ただ、10 年前と比べると戦力レベルは下がっているし、湾岸戦争で懲りた GCC 諸国が 1990 年代を通じて大幅な装備近代化を実行したことで、湾岸戦争以前と比べると、力のバランスはイラクに不利なものになっていると思う。

また、あまりイラクを悪者にして叩きすぎると、イスラム諸国の間に反米感情が醸成されてしまうから、フセインは生かさず殺さず、程々にしておく、という判断があったのではないかと個人的には推測している。

また、もうひとつの仮想脅威であるイランについては、ハタミ政権ができてから、それ以前と比べると過激さが影を潜めつつある、という判断も働いているのではないだろうか。(もっとも、一寸先は闇、というのが、あの地域の政治状況ではあるのだが)
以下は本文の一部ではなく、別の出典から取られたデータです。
/-- R297: the checks at dispatch; a job that fails ends without a slice. -/
def Dev.dispatchJob (d : Dev) (j : JobE) (s : Nat) : Dev :=
  if j.isRecon && anyMeet j.allRanges then d.endJob { j with status := stInvalidDesc, opidx := 0 }
  else
    match d.jobRanges j.head j.allRanges with
    | some x => (d.jobMiss j.head x.2.1).endJob { j with status := x.1, result := x.2.1, opidx := x.2.2 }
    | none => d.placeJob j s

/-- The job that slice s takes is checked; EC_RECON has its shard table read first. -/
def Acc.dispatch (a : Acc) (s : Nat) : Acc :=
  match a.dev.pickQueue s with
  | none => a
  | some (c, n) =>
    match a.dev.nextJob (n / 16) (n % 16) with
    | none => a
    | some j =>
      let took := fun (d : Dev) => { d with job := { d.job with rr := (n + 1) % 512, vt := d.served 0 c d.job.vt } }
      let fin := fun (a : Acc) (f : Dev → Dev) => a.upd (fun d => Dev.joinJobs d (f (took d)))
      match a.dev.jobRanges j.head j.ranges with
      | some x => fin a (fun d => (d.jobMiss j.head x.2.1).endJob { j with status := x.1, result := x.2.1, opidx := x.2.2 })
      | none =>
        if j.isRecon then
          if j.ranges.any a.dev.rangeMoves then a
          else
            match a.readLines (.fetch j.head j.queue) c (rangeLines j.src j.srcLen) with
            | (none, a) => a
            | (some xs, a) =>
              match firstPoison (rangeLines j.src j.srcLen) xs with
              | some dl =>
                fin a (fun d => (d.jobPoison j (dl * 64)).endJob { j with status := stMemPoison, result := dl * 64, halt := true })
              | none =>
                match shardsOf j (cutBytes j.src j.srcLen (xs.map (·.1))) with
                | none => fin a (fun d => d.endJob { j with status := stInvalidDesc, opidx := 0 })
                | some l => fin a (fun d => d.dispatchJob { j with shards := l } s)
        else fin a (fun d => d.dispatchJob j s)

/-- Slice s has room: it is powered and enabled, and holds no staged job. -/
def Dev.sliceFree (d : Dev) (s : Nat) : Bool :=
  d.sliceThere s && d.bit fPWR_DOM_STS_ON (33 + s) && !d.job.jobs.any (fun j => j.slice == s && j.place == 2)

/-- R286. -/
def execJobDispatch (slice : BitVec 3) : State → Result :=
  runAcc (fun a => a.when (a.dev.jobsRun && a.dev.sliceFree slice.toNat) (fun a => a.dispatch slice.toNat))

/-! ### The end of a job (R298 to R302) -/

/-- A job fails while it runs: what it would still have written is undefined (R299). -/
def Dev.failJob (d : Dev) (j : JobE) (status result opidx : Nat) (left : List (Nat × LineData × BitVec 64)) : JobE × Dev :=
  ({ j with ready := true, status := status, result := result, opidx := opidx, bytes := 0, todo := left }, { d with freeN := d.freeN + left.length })

/-- The free writes of all of a job's outputs. -/
def Dev.allFree (d : Dev) (j : JobE) : List (Nat × LineData × BitVec 64) := freeWrites d.freeN (j.allRanges.filter (fun r => (d.jobRange j.head r).isNone))

/-- The writes of a list with free data. -/
def Dev.freeRest (d : Dev) (l : List (Nat × LineData × BitVec 64)) : List (Nat × LineData × BitVec 64) :=
  (l.zipIdx).map (fun (x : (Nat × LineData × BitVec 64) × Nat) => (x.1.1, freeLine (d.freeN + x.2), x.1.2.2))

/-- The source of a job: the lines it reads, in stream order. -/
def JobE.sourceLines (j : JobE) : List Nat :=
  if j.isRecon then (j.shardRanges.filter (fun r => !r.wr)).flatMap (fun r => rangeLines r.lo r.len)
  else if j.nops = 0 || j.isFill then []
  else rangeLines j.src j.srcLen

/-- The bytes of each shard read, from the lines of JobE.sourceLines. -/
def shardBytes : List JRange → List LineData → List (List Nat)
  | [], _ => []
  | r :: t, xs =>
    let n := (rangeLines r.lo r.len).length
    cutBytes r.lo r.len (xs.take n) :: shardBytes t (xs.drop n)

/-- What a job writes once its source is read, and its completion fields. -/
def JobE.compute (j : JobE) (xs : List LineData) : JobE × Option (Nat × Nat × Nat) :=
  if j.nops = 0 then ({ j with ready := true }, none)
  else if j.isRecon then
    let out := j.recon (shardBytes (j.shardRanges.filter (fun r => !r.wr)) xs)
    ({ j with ready := true, bytes := (out.map (fun x => x.2.length)).sum,
              todo := out.flatMap (fun x => lineWrites ((tfind j.shards x.1).getD 0) x.2) }, none)
  else if j.isEc then
    let out := j.encode (cutBytes j.src j.srcLen xs)
    ({ j with ready := true, bytes := out.length, todo := lineWrites j.dst out }, none)
  else
    let r := j.run (if j.isFill then [] else cutBytes j.src j.srcLen xs)
    ({ j with ready := true, bytes := r.data.length, result := r.result,
              todo := (if j.dstLen = 0 then [] else lineWrites j.dst r.data) ++ r.digests.flatMap (fun x => lineWrites x.1 x.2) }, r.err)

/-- The job reads its source and computes; a line of it that must wait leaves the job as it was. -/
def Acc.jobRead (a : Acc) (j : JobE) : Option JobE × Acc :=
  let s := j.slice
  match a.dev.jobRanges j.head j.allRanges with
  | some x =>
    let f := a.dev.failJob j x.1 x.2.1 x.2.2 (a.dev.allFree j)
    (some f.1, { a with dev := f.2.jobMiss j.head x.2.1 })
  | none =>
    if j.allRanges.any a.dev.rangeMoves then (none, a)
    else
      match a.readLines (.jobRead s) (a.dev.queueClass (qNum j.head j.queue)) j.sourceLines with
      | (none, a) => (none, a)
      | (some xs, a) =>
        let a := a.upd (fun d => d.pmu 42 0x72 s 8 (64 * xs.length))
        match firstPoison j.sourceLines xs with
        | some dl =>
          let f := a.dev.failJob { j with halt := true } stMemPoison (dl * 64) 255 (a.dev.allFree j)
          (some f.1, { a with dev := f.2.jobPoison j (dl * 64) })
        | none =>
          let c := j.compute (xs.map (·.1))
          match c.2 with
          | some e =>
            let f := a.dev.failJob j e.1 e.2.1 e.2.2 (a.dev.allFree j)
            (some f.1, { a with dev := f.2 })
          | none => (some c.1, a)

/-- The range of a line write, for the checks at the access. -/
def writeRange (x : Nat × LineData × BitVec 64) : JRange := { lo := x.1 * 64, len := 64, wr := true }

/-- A line write fails at its access: the job fails; of a job that has failed already nothing more comes. -/
def Dev.writeFails (d : Dev) (j : JobE) (status dpa : Nat) (rest : List (Nat × LineData × BitVec 64)) : JobE × Dev :=
  if j.status = 0 then (d.jobMiss j.head dpa).failJob j status dpa 255 (d.freeRest rest) else ({ j with todo := rest }, d)

/-- The job's writes, in order, until one must wait. -/
def Acc.jobWrites (a : Acc) (j : JobE) : Nat → JobE × Acc
  | 0 => (j, a)
  | k + 1 =>
    match j.todo with
    | [] => (j, a)
    | x :: rest =>
      match a.dev.jobRange j.head (writeRange x) with
      | some st =>
        let f := a.dev.writeFails j st (x.1 * 64) rest
        Acc.jobWrites { a with dev := f.2 } f.1 k
      | none =>
        if a.dev.rangeMoves (writeRange x) then (j, a)
        else
          let w := (a.dev.winOf (x.1 * 64)).getD 0
          let wr : WrIn := ⟨x.2.1, if x.2.2 = BitVec.allOnes 64 then none else some x.2.2, false⟩
          match a.agentWrite (.jobWrite j.slice) (a.dev.queueClass (qNum j.head j.queue)) w x.1 wr with
          | (.ok m, b) =>
            let b := b.upd (fun d => d.pmu 42 0x73 j.slice 8 (popCount 64 x.2.2.toNat))
            Acc.jobWrites b { j with todo := rest, msg := m.or j.msg } k
          | (.lost, b) =>
            let f := b.dev.writeFails j stDestLost (x.1 * 64) rest
            Acc.jobWrites { b with dev := f.2 } f.1 k
          | (.wait, b) => (j, b)

/-- R301: the job of slice s reads, computes and writes; when its last write is accepted it has ended. -/
def Acc.jobEnd (a : Acc) (s time : Nat) : Acc :=
  match a.dev.job.jobs.find? (fun j => j.slice == s && j.place == 1) with
  | none => a
  | some j =>
    let d0 := a.dev
    let r := if j.ready then (some j, a) else a.jobRead j
    match r with
    | (none, a) => a
    | (some j, a) =>
      let w := a.jobWrites j (j.todo.length * 2 + 1)
      w.2.upd (fun d =>
        if w.1.todo.isEmpty then Dev.joinJobs d0 ((d.endJob { w.1 with time := time }).startStaged s) else d.putJob j w.1)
となると、この先、GCC 諸国、とりわけサウジアラビアやクウェートとアメリカの間で、共同演習をはじめとする軍事的協力関係の維持・強化や、さらなる新鋭装備の売却が進むのではないだろうか。アメリカにとっては収入が増えることになるし、自国だけが大きな負担をしなくて済む。また、GCC 諸国としても軍事的プレゼンスが強化でき、どちらにとってもおいしい話だからだ。
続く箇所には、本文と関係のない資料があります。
-- ==== Sys2Proof/Machine/Dispatch.lean ====
section
/-! DEFINITION. What each command does: one arm per command of the table, one meaning per arm. -/

namespace Sys2Proof.Machine
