/-- Frames are sent, received and replayed, and keys are renewed (with the model's choices in log entries 33, 46, 88, 89, 90, 94) (rests
on R236, R239, R243, R244). -/
def Obligations.PairFramesComplete : Prop :=
  (∀ s : State, s.dev.linkSt = 2 ∨ s.dev.linkSt = 3 → exec .frameSlotSend s = .next (s.after s.dev.frameSlot))
  ∧ (∀ (d : Dev) (v : Nat), d.pair.txRestripe = [] → d.pair.txCnt < keyLimit → d.pair.replay = [] → d.pair.halt = none → d.nextVc = some v →
    d.frameSlot = (d.sendSome v).tryUp)
  ∧ (∀ (d : Dev), d.pair.txRestripe = [] → d.pair.txCnt < keyLimit → d.pair.replay = [] → d.pair.halt = none → d.nextVc = none →
    d.pair.sleepOk = false → d.frameSlot = d.sendNull.tryUp)
  ∧ (∀ s : State, s.dev.linkSt = 2 ∨ s.dev.linkSt = 3 → s.dev.pair.outst ≠ [] → s.dev.pauseSent = false →
    s.dev.pair.expiries + 1 < (if s.dev.get fPAIR_TMR1_REPLAY_MAX = 0 then 15 else s.dev.get fPAIR_TMR1_REPLAY_MAX) →
    ∃ d : Dev, exec .replayTimerExpiry s = .next (s.after d) ∧ d.pair.replay = s.dev.pair.outst.map (fun f => f.seq) ∧
      d.pair.expiries = s.dev.pair.expiries + 1 ∧ ∀ k, k ≠ rPAIR_ERRCNT0 → d.rd k = s.dev.rd k)
  ∧ (∀ s : State, s.dev.linkSt = 3 → s.dev.fwUp = true → s.dev.pair.rxNew = none →
    ∃ d : Dev, exec (.keyUpdate true) s = .next (s.after d) ∧ d.pair.rxNew.isSome = true ∧ d.pair.txNext = s.dev.pair.txNext)
  ∧ (∀ s : State, s.dev.linkSt = 3 → s.dev.fwUp = true → s.dev.pair.txNext = none → 2 ^ 31 ≤ s.dev.pair.txCnt →
    ∃ d : Dev, exec (.keyUpdate false) s = .next (s.after d) ∧ d.pair.txNext.isSome = true ∧ d.pair.rxNew = s.dev.pair.rxNew)
  ∧ (∀ (s : State) (f : FrameIn), s.dev.linkSt = 2 ∨ s.dev.linkSt = 3 → s.dev.frameGood f = true →
    exec (.pairFrameReceive f) s = .next (s.afterAcc (if (inHdr f).null then s.acc.upd (fun d => d.frameIn f) else
      (s.acc.upd (fun d => d.frameIn f)).wake 4)))
  ∧ (∀ (d : Dev) (f : FrameIn) (ph : RxPhase) (k : PKey) (c : Nat), f.fecOk = true → d.frameKey (inHdr f) = some (ph, k, c) → k.verifies c f.bytes = true →
    d.frameIn f = d.verified (inHdr f) (k.body c f.bytes) ph c)
  ∧ (∀ (s : State) (f : FrameIn), s.dev.linkSt = 2 ∨ s.dev.linkSt = 3 → f.fecOk = false →
    exec (.pairFrameReceive f) s = .next (s.afterAcc (s.acc.upd (fun d => d.bumpSat fPAIR_ERRCNT0_FEC_UNC 1))))

/-- What the messages of VC2 that concern the link itself do, and PAIR_LINK_SET (with the model's choices in log entries 46, 90, 94)
(rests on R233 to R235, R249 to R253). -/
def Obligations.PairMessagesComplete : Prop :=
  (∀ (s : State) (m : PMsg) (hs : PairHs) (peer : BitVec 256), s.dev.rxHead 2 = some m → m.mtype = 0x20 → (m.at_ 0 1).testBit 0 = true →
    (m.at_ 0 1).testBit 1 = true → (s.dev.rxTake 2).pair.spdmIn = none →
    exec (.spdm hs peer) s = .next (s.after (Dev.pairSpdmIn { s.dev.rxTake 2 with pair := { (s.dev.rxTake 2).pair with spdmIn := none } } hs peer.toNat)))
  ∧ (∀ (s : State) (m : PMsg) (hs : PairHs) (peer : BitVec 256), s.dev.rxHead 2 = some m → m.mtype = 0x20 → (m.at_ 0 1).testBit 0 = true →
    (m.at_ 0 1).testBit 1 = false → (s.dev.rxTake 2).pair.spdmIn = none →
    exec (.spdm hs peer) s = .next (s.after { s.dev.rxTake 2 with pair := { (s.dev.rxTake 2).pair with spdmIn := some (m.payload.drop 1) } }))
  ∧ (∀ (d : Dev) (peer : Nat) (r : Nat × Nat), d.fwUp = true → d.linkSt = 2 → d.mir.pairing = some r → r.2 = ofBytes (sha256 (toBytes 32 peer)) →
    d.pair.session = false →
    (d.pairSpdmIn (.done true) peer).pair.session = true ∧ (d.pairSpdmIn (.done true) peer).pair.txNext.isSome = true ∧
    (d.pairSpdmIn (.done true) peer).pair.rxNew.isSome = true ∧ (d.pairSpdmIn (.done true) peer).get fSEC_PAIR_STS_KEY_EPOCH = 0)
  ∧ (∀ (s : State) (m : PMsg), s.dev.rxHead 2 = some m → m.mtype = 0x21 → s.dev.linkSt = 3 → s.dev.pair.pause = 0 →
    exec .pauseReq s = .next (s.after ((s.dev.rxTake 2).pauseReqIn m)))
  ∧ (∀ (d : Dev) (m : PMsg), d.pair.pause = 0 → d.pair.pauseBg = none → (∀ x ∈ d.txq 2, x.mtype ≠ 0x21) → (d.pauseReqIn m).linkSt = d.linkSt ∧
    (d.pauseReqIn m).txq 2 = d.txq 2 ++ [pmsg 0x22 []] ∧ (d.pauseReqIn m).pair.pause = 2 ∧ (d.pauseReqIn m).pair.pauseW = m.at_ 0 1 ∧
    (d.pauseReqIn m).pair.pauseR = m.at_ 1 1)
  ∧ (∀ (s : State) (m : PMsg), s.dev.rxHead 2 = some m → m.mtype = 0x22 → s.dev.linkSt = 3 → s.dev.pair.pause = 1 →
    ∃ d : Dev, exec .pauseAck s = .next (s.after d) ∧ d.linkSt = 4 ∧ d.pair.pause = 3 ∧ (∀ v < 4, d.get (fPAIR_VC_AVAIL v) = 0) ∧
      ∀ v < 4, cnt d.pair.credits v = s.dev.get (fPAIR_VC_AVAIL v))
  ∧ (∀ (s : State) (m : PMsg), s.dev.rxHead 2 = some m → m.mtype = 0x23 → s.dev.linkSt = 3 →
    s.dev.bit fPAIR_LANE_STS_TX_ACTIVE (m.at_ 0 1) = true → s.dev.pair.txRestripe = [] → 5 ≤ s.dev.get fPAIR_STS_TX_W →
    ∃ d : Dev, exec .laneDrop s = .next (s.after d) ∧ d.pair.txRestripe = [m.at_ 0 1])
  ∧ (∀ (s : State) (m : PMsg), s.dev.rxHead 2 = some m → m.mtype = 0x24 → s.dev.linkSt = 3 → (List.range 256).any s.dev.mirLive = true →
    exec .sleepReq s = .next (s.after ((s.dev.rxTake 2).pairPush 2 (pmsg 0x25 (leOf 1 1)))))
  ∧ (∀ (s : State) (m : PMsg), s.dev.rxHead 2 = some m → m.mtype = 0x24 → s.dev.linkSt = 3 → (List.range 256).any s.dev.mirLive = false →
    (∀ v < 4, s.dev.txq v = []) → s.dev.pair.outst = [] →
    ∃ d : Dev, exec .sleepReq s = .next (s.after d) ∧ d.txq 2 = [pmsg 0x25 (leOf 1 0)] ∧ d.pair.sleepAcked = true)
  ∧ (∀ (s : State) (m : PMsg), s.dev.rxHead 2 = some m → m.mtype = 0x25 → s.dev.linkSt = 3 → s.dev.pair.sleepReq = true →
    exec .sleepAck s = .next (s.after (if m.at_ 0 1 = 0 then { s.dev.rxTake 2 with pair := { (s.dev.rxTake 2).pair with sleepOk := true } }
      else { s.dev.rxTake 2 with pair := { (s.dev.rxTake 2).pair with sleepReq := false } })))
  ∧ (∀ (s : State) (m : PMsg), s.dev.rxHead 2 = some m → m.mtype = 0x26 → exec .pairHalt s = .next (s.after ((s.dev.rxTake 2).linkDown 7)))
  ∧ (∀ (s : State) (c : Pkt), Admits s.dev rowPairLinkSet c → 4 ≤ c.at_ 0 1 → c.at_ 0 1 ≤ 16 → c.at_ 1 1 ≤ 1 → s.dev.linkSt = 3 → s.dev.pair.pause = 0 →
    ∃ d : Dev, exec (.pairLinkSet c) s = .next (s.after (d.running rowPairLinkSet c [c.at_ 0 1, c.at_ 1 1])) ∧
      d.txq 2 = s.dev.txq 2 ++ [pmsg 0x21 (leOf 1 (c.at_ 0 1) ++ leOf 1 (c.at_ 1 1))] ∧ d.pair.pause = 1 ∧ d.pair.pauseW = c.at_ 0 1 ∧
      d.pair.pauseR = c.at_ 1 1)

/-- The commands of mirroring (with the model's choices in log entries 34, 48, 95) (rests on R254, R255, R257, R264, R265, R272). -/
def Obligations.MirrorCommandsComplete : Prop :=
  (∀ (s : State) (c : Pkt), Admits s.dev rowMirPair c → c.at_ 0 1 ≤ 1 →
    exec (.mirPair c) s = .next (s.after ((s.dev.setPairing (c.at_ 0 1) (c.at_ 4 32)).answered rowMirPair c 0 [])))
  ∧ (∀ (s : State) (c : Pkt), Admits s.dev rowMirTarget c → s.dev.winValid (c.at_ 0 1) = true → s.dev.winKind (c.at_ 0 1) = 0 →
    s.dev.winShared (c.at_ 0 1) = false → s.dev.winMirrored (c.at_ 0 1) = false → s.dev.winCovered (c.at_ 0 1) = false →
    s.dev.mirSt (c.at_ 0 1) = 0 ∨ s.dev.mirSt (c.at_ 0 1) = mirPromoted →
    ∃ d : Dev, exec (.mirTarget c) s = .next (s.after ((d.setMir (c.at_ 0 1) mirTarget).answered rowMirTarget c 0 [])) ∧
      d.get (fPAIR_MIRW_STS_PEER (c.at_ 0 1)) = c.at_ 1 1 ∧ d.flag (fPAIR_MIRW_STS_PEER_SET (c.at_ 0 1)) = true ∧
      d.flag (fPAIR_MIRW_STS_VALID (c.at_ 0 1)) = false ∧ tfind d.flash.cfg.targets (c.at_ 0 1) = some (c.at_ 1 1))
  ∧ (∀ (s : State) (c : Pkt), Admits s.dev rowMirUntarget c → s.dev.mirSt (c.at_ 0 1) = mirTarget →
    ∃ d : Dev, exec (.mirUntarget c) s = .next (s.after (((d.forgetTarget (c.at_ 0 1)).setMir (c.at_ 0 1) 0).answered rowMirUntarget c 0 [])) ∧
      d.flag (fPAIR_MIRW_STS_PEER_SET (c.at_ 0 1)) = false ∧ d.flag (fPAIR_MIRW_STS_VALID (c.at_ 0 1)) = false)
  ∧ (∀ (s : State) (c : Pkt), Admits s.dev rowMirResume c → s.dev.mirSt (c.at_ 0 1) = mirSolo → s.dev.linkSt = 3 →
    exec (.mirResume c) s = .next (s.after ((s.dev.resumeWin (c.at_ 0 1)).answered rowMirResume c 0 [])))
  ∧ (∀ (s : State) (c : Pkt), Admits s.dev rowMirResume c → s.dev.mirSt (c.at_ 0 1) = mirSolo → s.dev.linkSt ≠ 3 →
    exec (.mirResume c) s = .next (s.after ((s.dev.set (fPAIR_MIRW_STS_CAUSE (c.at_ 0 1)) 1).wakePartner.answered rowMirResume c 0 [])))
  ∧ (∀ (s : State) (c : Pkt), Admits s.dev rowMirBitmap c → c.at_ 0 2 ≤ 256 → s.dev.windows.any s.dev.winMirrored = false →
    ∃ d : Dev, exec (.mirBitmapArea c) s = .next (s.after (d.bmFree.answered rowMirBitmap c 0 [])) ∧ d.get fPAIR_MIR_BMAREA_UNITS = c.at_ 0 2 ∧
      d.flash.cfg.bmUnits = c.at_ 0 2)
  ∧ (∀ (s : State) (c : Pkt) (r : List Nat), Admits s.dev rowMirShadow c → c.at_ 0 1 = 0 → tfind s.dev.mir.shWin (c.at_ 1 1) = some r →
    exec (.mirShadowRead c) s = .next (s.after (s.dev.answered rowMirShadow c 0 (r.flatMap (leOf 4)))))
  ∧ (∀ (s : State) (c : Pkt), Admits s.dev rowMirPromote c → s.dev.mirSt (c.at_ 0 1) = mirTarget → s.dev.linkSt ≠ 3 →
    s.dev.flag fPAIR_MIR_STS_SB_ALIVE = true → s.dev.mir.sbFlags.testBit 1 = false → s.dev.mir.claim = none →
    ∃ d : Dev, exec (.mirPromote c) s = .next (s.after ((d.sbSend 3 (s.dev.get (fPAIR_MIRW_STS_PEER (c.at_ 0 1)))).running rowMirPromote c [c.at_ 0 1])) ∧
      d.mir.claim = some (c.at_ 0 1, s.dev.get (fPAIR_MIRW_STS_PEER (c.at_ 0 1)), some s.dev.mgt.nextBg))
  ∧ (∀ (s : State) (c : Pkt), Admits s.dev rowMirPromote c → s.dev.mirSt (c.at_ 0 1) = mirTarget → s.dev.linkSt ≠ 3 →
    s.dev.flag fPAIR_MIR_STS_SB_ALIVE = false → c.at_ 1 1 % 2 = 1 → s.dev.mir.claim = none →
    exec (.mirPromote c) s = .next (s.after ((s.dev.promoteTarget (c.at_ 0 1)).answered rowMirPromote c 0 [])))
それに、穏健派アラブ諸国にとっては、軍事力強化が過激なイスラム原理主義勢力に対する抑えの役割を果たすことができる。これも見逃せないメリットだろう。

もうひとつ、こうした推測を裏付ける動きが、アメリカと NATO の関係だ。
アメリカが EU 独自の緊急展開軍構想に反対し、あくまで NATO 主導にこだわるのは、アメリカの息がかかった NATO を前面に出すことでヨーロッパがアメリカのコントロール下から逸脱するのを予防し、かつ、ヨーロッパ諸国を巻き込むことで、紛争発生の際にアメリカだけが大きな負担を背負い込む、という事態を避けるという狙いがあるのではないだろうか。
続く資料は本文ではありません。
theorem PMsg.length_bytes (m : PMsg) : m.bytes.length = 2 + m.wire.length := by simp [m.bytes_eq]

theorem PMsg.drop_bytes (m : PMsg) : m.bytes.drop 2 = m.wire := by rw [m.bytes_eq, List.drop_left' (length_leOf 2 _)]

/-- A header of 0 starts the padding: no channel carries a type 0. -/
theorem mlenOk_zero (v n : Nat) : mlenOk v 0 n = false := by simp [mlenOk]

theorem parseBody_padding (v f : Nat) {b : List Byte} (h : b.all (· == 0) = true) : parseBody v f b = some [] := by
  cases f with
  | zero => exact if_pos h
  | succ f =>
    rw [parseBody]
    simp only [leBytes_of_all_zero h, h, Nat.zero_mod, or_true, if_true]

/-- A message at the head of a body is read, and then the rest. -/
theorem parseBody_bytes_append {v f : Nat} {m : PMsg} (t : List Byte) (hty : m.mtype < 64) (hok : mlenOk v m.mtype m.wire.length = true)
    (hlen : m.wire.length ≤ 238) :
    parseBody v (f + 1) (m.bytes ++ t) = (parseBody v f t).map (fun l => pmsg m.mtype m.wire :: l) := by
  have hhdr : leBytes (m.bytes ++ t) 0 2 = m.mtype + m.wire.length * 64 := by
    rw [m.bytes_eq, List.append_assoc]
    exact leBytes_leOf_append (by omega) _
  have hne : m.mtype ≠ 0 := fun h0 => by
    rw [h0, mlenOk_zero] at hok
    cases hok
  have htype : (m.mtype + m.wire.length * 64) % 64 = m.mtype := by omega
  have hsize : (m.mtype + m.wire.length * 64) / 64 = m.wire.length := by omega
  have hfits : ¬ ((m.bytes ++ t).length < 2 + m.wire.length) := by
    rw [List.length_append, m.length_bytes]
    omega
  have htake : ((m.bytes ++ t).drop 2).take m.wire.length = m.wire := by
    rw [List.drop_append_of_le_length (by rw [m.length_bytes]; omega), m.drop_bytes, List.take_left' rfl]
  rw [parseBody]
  simp only [hhdr, htype, hsize, htake]
  rw [if_neg (by omega), if_neg (not_or.2 ⟨hfits, by simp [hok]⟩), List.drop_left' m.length_bytes]

/-! ### A body -/

/-- The messages that a channel carries, in the lengths of Tables 9.5 and 10.2. -/
def Carried (v : Nat) (l : List PMsg) : Prop := ∀ m ∈ l, m.mtype < 64 ∧ mlenOk v m.mtype m.wire.length = true

theorem parseBody_flatMap {v f : Nat} {l : List PMsg} (hl : Carried v l) (hlen : (l.flatMap PMsg.bytes).length ≤ 240) (hf : l.length ≤ f)
    (k : Nat) : parseBody v f (l.flatMap PMsg.bytes ++ List.replicate k 0) = some (l.map (fun m => pmsg m.mtype m.wire)) := by
  induction l generalizing f with
  | nil => exact parseBody_padding v f (by simp)
  | cons m l ih =>
    obtain ⟨f, rfl⟩ := Nat.exists_eq_succ_of_ne_zero (Nat.ne_of_gt (Nat.lt_of_lt_of_le (Nat.succ_pos _) hf))
    obtain ⟨hty, hok⟩ := hl m List.mem_cons_self
    rw [List.flatMap_cons, List.length_append, m.length_bytes] at hlen
    rw [List.flatMap_cons, List.append_assoc, parseBody_bytes_append _ hty hok (by omega),
      ih (fun x hx => hl x (List.mem_cons_of_mem m hx)) (by omega) (Nat.le_of_succ_le_succ hf)]
    rfl

/-- Each message has two bytes at least. -/
theorem length_le_length_flatMap_bytes (l : List PMsg) : l.length ≤ (l.flatMap PMsg.bytes).length := by
  induction l with
  | nil => exact le_rfl
  | cons m l ih =>
    rw [List.flatMap_cons, List.length_append, List.length_cons, m.length_bytes]
    omega

/-- Settles O56: each message is read off the head of what is left (`parseBody_bytes_append`), and the zeros behind the last one are the
padding. -/
theorem frameBodyRoundTrip : Obligations.FrameBodyRoundTrip := by
  unfold Obligations.FrameBodyRoundTrip
  intro v l hl hlen
  have hcarried : Carried v l := fun m hm => by
    have h := hl m hm
    rwa [m.length_bytes, Nat.add_sub_cancel_left] at h
  simp only [PMsg.drop_bytes]
  exact parseBody_flatMap hcarried hlen ((length_le_length_flatMap_bytes l).trans hlen) _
そうすれば、アメリカはヨーロッパにおけるプレゼンスをある程度維持しつつ、かつ、ヨーロッパ方面に大きな力を割かなくて済むようになる。それで浮いたリソースは、本命のアジア方面に集中投入するというわけだ。

もっとも、ヨーロッパでもフランスやドイツあたりは比較的「ヨーロッパ独自」のやり方にこだわっているし、横合いからはロシアが NMD などをダシにしてちょっかいを出しているので、どういうことになるかは予断を許さない。ヨーロッパの政治的・軍事的主導権を誰が握るかというのは、目が離せないテーマになりそうだ。


という推測をしてみたわけだが、もうひとつの注目点である「米軍のコンパクト化・高機動化」については、スペースの関係もあるので、来週に回すことにしたい。